__Directions__:
Return exactly the span of lines in the following data that opens with the line containing "above them. -/" and closes with the line containing "(m : Sparse". Include nothing else.
*** Input records ***
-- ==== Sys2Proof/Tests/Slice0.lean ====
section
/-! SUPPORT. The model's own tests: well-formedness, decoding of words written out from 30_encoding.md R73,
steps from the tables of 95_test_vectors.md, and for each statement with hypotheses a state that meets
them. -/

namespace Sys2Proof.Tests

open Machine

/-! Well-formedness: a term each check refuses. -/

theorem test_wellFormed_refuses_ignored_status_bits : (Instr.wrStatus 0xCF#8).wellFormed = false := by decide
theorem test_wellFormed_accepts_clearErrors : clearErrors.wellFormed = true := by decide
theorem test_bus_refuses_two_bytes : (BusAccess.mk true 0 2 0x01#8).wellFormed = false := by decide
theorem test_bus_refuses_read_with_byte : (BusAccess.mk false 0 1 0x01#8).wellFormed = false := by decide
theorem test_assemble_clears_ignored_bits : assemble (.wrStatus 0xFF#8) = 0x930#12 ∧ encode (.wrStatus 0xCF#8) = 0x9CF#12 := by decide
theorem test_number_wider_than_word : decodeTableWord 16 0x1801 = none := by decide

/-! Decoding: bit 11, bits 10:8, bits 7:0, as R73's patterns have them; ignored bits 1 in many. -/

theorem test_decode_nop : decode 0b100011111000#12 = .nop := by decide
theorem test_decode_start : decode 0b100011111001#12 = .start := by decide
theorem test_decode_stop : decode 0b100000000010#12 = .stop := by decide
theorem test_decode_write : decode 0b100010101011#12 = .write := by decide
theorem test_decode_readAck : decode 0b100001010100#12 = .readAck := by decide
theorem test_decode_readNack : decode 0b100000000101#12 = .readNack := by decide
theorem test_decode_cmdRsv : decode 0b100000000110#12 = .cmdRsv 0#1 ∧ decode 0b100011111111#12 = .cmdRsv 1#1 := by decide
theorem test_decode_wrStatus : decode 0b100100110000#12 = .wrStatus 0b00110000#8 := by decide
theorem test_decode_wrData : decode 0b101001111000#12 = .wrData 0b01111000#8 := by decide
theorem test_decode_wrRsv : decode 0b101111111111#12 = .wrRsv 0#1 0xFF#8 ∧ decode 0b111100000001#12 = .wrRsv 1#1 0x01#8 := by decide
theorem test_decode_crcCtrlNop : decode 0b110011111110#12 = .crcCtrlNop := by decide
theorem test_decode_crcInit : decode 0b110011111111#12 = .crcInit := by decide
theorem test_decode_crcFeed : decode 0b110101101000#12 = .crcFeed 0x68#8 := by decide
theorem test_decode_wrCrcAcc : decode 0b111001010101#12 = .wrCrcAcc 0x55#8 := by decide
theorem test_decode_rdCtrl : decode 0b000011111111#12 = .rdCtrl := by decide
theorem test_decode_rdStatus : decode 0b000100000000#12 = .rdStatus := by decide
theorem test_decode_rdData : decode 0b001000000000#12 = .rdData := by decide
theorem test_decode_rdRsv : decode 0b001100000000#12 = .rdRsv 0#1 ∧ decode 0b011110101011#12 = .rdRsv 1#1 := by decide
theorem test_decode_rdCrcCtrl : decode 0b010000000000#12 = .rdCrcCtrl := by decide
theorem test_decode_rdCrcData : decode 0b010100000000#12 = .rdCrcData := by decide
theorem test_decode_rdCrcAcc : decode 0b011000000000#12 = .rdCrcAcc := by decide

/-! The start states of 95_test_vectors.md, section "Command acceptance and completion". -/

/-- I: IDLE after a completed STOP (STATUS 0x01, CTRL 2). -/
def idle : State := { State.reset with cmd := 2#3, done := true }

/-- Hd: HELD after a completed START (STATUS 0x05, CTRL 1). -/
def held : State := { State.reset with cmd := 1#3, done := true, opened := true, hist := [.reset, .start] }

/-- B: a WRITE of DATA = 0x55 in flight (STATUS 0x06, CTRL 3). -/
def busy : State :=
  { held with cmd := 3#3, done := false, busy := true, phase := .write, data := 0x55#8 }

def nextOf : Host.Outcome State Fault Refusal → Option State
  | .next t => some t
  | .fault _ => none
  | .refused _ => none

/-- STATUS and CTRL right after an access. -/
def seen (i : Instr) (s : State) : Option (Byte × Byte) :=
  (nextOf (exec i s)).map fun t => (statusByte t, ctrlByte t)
*** End of Input records ***
*** Input records ***
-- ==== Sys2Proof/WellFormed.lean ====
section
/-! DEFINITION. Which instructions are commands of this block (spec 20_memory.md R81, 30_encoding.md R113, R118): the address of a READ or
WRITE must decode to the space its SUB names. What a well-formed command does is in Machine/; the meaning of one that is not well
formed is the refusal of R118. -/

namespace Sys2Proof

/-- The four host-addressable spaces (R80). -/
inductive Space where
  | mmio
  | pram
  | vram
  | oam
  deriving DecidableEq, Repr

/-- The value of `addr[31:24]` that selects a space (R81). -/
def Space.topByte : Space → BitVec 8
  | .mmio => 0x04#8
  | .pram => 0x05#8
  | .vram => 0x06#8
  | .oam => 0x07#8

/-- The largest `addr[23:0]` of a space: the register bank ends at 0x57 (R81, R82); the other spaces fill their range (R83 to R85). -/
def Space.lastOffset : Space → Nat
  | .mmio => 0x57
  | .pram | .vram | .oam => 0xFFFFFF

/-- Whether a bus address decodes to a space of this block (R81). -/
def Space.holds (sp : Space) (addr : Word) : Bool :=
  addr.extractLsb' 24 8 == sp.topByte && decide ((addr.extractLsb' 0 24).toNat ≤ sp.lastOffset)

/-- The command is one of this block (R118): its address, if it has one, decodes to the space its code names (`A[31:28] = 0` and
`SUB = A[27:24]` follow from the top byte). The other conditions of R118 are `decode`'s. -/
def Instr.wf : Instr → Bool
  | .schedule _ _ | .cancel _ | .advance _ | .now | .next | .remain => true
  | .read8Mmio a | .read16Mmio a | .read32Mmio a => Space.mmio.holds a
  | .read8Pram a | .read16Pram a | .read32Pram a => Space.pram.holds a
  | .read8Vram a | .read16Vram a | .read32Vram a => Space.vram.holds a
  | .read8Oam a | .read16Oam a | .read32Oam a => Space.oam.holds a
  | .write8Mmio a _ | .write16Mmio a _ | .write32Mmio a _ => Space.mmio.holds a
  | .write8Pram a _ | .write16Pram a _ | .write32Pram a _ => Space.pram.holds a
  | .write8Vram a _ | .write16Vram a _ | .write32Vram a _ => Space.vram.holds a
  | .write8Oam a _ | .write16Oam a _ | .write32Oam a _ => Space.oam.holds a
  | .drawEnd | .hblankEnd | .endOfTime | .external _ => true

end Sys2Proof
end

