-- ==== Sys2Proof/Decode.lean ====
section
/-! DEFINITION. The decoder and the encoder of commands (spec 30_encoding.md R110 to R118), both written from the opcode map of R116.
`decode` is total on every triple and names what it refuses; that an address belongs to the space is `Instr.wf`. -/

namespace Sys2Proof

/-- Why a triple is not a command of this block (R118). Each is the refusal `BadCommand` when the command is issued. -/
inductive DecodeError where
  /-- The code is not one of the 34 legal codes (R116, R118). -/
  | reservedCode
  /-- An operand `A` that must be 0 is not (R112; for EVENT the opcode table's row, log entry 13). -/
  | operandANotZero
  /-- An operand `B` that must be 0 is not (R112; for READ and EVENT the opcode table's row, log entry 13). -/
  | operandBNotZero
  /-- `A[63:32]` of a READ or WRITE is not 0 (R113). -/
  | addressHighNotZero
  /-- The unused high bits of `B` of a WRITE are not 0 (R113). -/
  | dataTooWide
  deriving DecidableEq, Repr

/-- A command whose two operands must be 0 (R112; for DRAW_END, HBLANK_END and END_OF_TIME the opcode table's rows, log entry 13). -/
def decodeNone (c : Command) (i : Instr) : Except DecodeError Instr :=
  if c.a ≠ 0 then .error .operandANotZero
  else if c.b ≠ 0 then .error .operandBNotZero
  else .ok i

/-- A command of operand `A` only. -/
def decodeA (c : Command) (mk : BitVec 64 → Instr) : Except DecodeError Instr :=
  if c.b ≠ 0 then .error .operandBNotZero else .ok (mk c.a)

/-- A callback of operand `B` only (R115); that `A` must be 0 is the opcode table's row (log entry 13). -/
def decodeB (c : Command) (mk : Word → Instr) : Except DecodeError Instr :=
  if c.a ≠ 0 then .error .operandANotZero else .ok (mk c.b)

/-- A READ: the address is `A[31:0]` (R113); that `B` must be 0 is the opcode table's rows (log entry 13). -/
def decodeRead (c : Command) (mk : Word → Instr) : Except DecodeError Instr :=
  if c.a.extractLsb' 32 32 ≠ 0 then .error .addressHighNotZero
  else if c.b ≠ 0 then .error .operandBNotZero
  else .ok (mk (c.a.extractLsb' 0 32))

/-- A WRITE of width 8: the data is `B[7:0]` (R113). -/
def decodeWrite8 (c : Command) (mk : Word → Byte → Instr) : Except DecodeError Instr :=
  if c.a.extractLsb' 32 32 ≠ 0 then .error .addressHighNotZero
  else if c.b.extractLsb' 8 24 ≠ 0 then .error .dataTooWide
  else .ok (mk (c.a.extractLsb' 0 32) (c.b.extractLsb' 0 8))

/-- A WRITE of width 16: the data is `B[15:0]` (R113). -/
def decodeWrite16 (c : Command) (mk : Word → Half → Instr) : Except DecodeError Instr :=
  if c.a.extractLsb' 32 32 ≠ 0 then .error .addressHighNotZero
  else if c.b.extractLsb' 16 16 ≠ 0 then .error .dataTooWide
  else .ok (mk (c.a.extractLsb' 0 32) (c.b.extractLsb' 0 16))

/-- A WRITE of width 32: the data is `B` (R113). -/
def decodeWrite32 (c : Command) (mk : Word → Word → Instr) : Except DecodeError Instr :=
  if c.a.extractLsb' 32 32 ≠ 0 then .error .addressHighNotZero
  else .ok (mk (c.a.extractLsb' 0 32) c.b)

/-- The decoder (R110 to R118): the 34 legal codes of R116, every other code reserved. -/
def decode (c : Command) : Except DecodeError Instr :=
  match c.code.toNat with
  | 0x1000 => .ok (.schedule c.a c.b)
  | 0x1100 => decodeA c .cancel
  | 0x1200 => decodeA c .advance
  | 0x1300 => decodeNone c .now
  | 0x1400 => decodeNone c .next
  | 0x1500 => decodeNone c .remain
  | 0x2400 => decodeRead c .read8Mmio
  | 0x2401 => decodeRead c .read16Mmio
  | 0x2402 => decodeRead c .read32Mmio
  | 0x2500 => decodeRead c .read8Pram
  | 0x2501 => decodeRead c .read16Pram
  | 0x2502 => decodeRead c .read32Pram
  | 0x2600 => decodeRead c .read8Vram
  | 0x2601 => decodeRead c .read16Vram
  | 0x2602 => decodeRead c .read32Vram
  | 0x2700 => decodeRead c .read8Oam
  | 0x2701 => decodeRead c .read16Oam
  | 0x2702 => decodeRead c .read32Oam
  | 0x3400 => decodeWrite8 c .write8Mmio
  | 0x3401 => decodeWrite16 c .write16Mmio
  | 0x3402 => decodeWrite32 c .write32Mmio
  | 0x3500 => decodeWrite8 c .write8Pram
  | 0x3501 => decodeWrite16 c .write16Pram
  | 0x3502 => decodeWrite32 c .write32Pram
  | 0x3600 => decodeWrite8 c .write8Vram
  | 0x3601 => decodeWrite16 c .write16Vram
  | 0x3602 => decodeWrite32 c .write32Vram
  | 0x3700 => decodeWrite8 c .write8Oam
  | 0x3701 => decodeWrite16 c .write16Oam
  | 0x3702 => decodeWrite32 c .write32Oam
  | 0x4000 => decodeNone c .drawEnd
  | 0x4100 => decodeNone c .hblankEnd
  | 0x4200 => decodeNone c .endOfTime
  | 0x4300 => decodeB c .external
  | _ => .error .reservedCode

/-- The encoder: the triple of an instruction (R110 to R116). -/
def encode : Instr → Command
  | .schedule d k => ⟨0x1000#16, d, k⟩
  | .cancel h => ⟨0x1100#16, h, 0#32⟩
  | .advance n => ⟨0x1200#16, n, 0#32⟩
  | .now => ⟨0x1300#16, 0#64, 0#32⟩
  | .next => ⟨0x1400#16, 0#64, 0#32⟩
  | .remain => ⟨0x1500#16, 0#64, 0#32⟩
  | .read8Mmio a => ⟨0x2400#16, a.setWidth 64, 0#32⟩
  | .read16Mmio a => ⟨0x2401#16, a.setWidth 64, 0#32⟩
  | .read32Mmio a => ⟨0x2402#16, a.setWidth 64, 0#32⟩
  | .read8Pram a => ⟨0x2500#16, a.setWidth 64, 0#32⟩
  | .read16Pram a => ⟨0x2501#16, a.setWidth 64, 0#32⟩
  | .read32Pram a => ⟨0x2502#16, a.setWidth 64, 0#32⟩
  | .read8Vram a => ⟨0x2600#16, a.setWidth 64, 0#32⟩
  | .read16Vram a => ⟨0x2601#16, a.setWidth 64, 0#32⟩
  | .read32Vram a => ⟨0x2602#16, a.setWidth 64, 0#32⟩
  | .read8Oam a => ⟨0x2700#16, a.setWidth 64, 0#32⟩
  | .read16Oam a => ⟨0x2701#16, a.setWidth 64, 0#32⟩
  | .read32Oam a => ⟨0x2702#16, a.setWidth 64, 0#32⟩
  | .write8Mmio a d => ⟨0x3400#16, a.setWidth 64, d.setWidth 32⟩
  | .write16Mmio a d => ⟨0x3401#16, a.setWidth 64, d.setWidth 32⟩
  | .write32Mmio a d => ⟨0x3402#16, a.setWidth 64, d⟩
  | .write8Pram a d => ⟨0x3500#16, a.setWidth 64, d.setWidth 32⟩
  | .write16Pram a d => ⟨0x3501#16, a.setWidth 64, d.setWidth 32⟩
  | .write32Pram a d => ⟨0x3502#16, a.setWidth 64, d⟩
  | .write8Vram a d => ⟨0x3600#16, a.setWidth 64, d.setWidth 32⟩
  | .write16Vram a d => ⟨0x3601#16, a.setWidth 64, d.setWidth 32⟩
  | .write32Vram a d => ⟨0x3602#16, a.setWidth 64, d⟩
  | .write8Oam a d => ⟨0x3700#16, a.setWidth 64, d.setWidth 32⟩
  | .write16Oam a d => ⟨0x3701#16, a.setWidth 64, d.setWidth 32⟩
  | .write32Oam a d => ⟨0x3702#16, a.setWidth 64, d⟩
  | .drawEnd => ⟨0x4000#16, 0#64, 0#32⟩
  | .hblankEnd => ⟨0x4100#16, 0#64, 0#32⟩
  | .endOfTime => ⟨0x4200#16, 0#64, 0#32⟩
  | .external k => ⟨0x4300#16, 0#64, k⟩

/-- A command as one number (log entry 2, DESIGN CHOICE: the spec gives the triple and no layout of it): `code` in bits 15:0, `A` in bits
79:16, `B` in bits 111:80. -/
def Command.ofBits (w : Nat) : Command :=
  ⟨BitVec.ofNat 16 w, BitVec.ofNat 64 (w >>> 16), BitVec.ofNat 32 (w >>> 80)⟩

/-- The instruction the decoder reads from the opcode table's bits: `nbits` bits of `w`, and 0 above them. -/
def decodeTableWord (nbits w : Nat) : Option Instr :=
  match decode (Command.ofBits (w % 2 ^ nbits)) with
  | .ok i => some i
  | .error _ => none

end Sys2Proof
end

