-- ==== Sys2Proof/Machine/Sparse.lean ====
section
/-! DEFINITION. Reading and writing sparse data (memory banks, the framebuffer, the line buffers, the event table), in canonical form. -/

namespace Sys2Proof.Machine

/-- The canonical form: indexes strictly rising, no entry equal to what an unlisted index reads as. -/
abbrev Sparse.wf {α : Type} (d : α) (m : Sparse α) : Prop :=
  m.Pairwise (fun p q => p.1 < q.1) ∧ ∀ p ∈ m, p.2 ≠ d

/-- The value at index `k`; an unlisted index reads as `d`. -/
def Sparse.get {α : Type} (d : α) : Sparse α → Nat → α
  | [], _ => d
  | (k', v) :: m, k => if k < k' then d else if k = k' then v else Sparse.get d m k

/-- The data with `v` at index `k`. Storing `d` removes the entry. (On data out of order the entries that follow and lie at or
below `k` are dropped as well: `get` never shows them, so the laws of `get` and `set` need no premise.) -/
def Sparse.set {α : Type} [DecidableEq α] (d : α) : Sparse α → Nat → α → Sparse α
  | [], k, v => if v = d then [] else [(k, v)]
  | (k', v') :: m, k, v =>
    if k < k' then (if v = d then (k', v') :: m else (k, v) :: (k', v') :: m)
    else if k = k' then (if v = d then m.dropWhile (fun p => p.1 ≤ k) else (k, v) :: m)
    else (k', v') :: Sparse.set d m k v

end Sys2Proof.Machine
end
*** End of Input records ***
__Solution__:
/-- The instruction the decoder reads from the opcode table's bits: `nbits` bits of `w`, and 0 above them. -/
def decodeTableWord (nbits w : Nat) : Option Instr :=
  match decode (Command.ofBits (w % 2 ^ nbits)) with
  | .ok i => some i
  | .error _ => none

end Sys2Proof
end

-- ==== Sys2Proof/Machine/Sparse.lean ====
section
/-! DEFINITION. Reading and writing sparse data (memory banks, the framebuffer, the line buffers, the event table), in canonical form. -/

namespace Sys2Proof.Machine

/-- The canonical form: indexes strictly rising, no entry equal to what an unlisted index reads as. -/
abbrev Sparse.wf {α : Type} (d : α) (m : Sparse α) : Prop :=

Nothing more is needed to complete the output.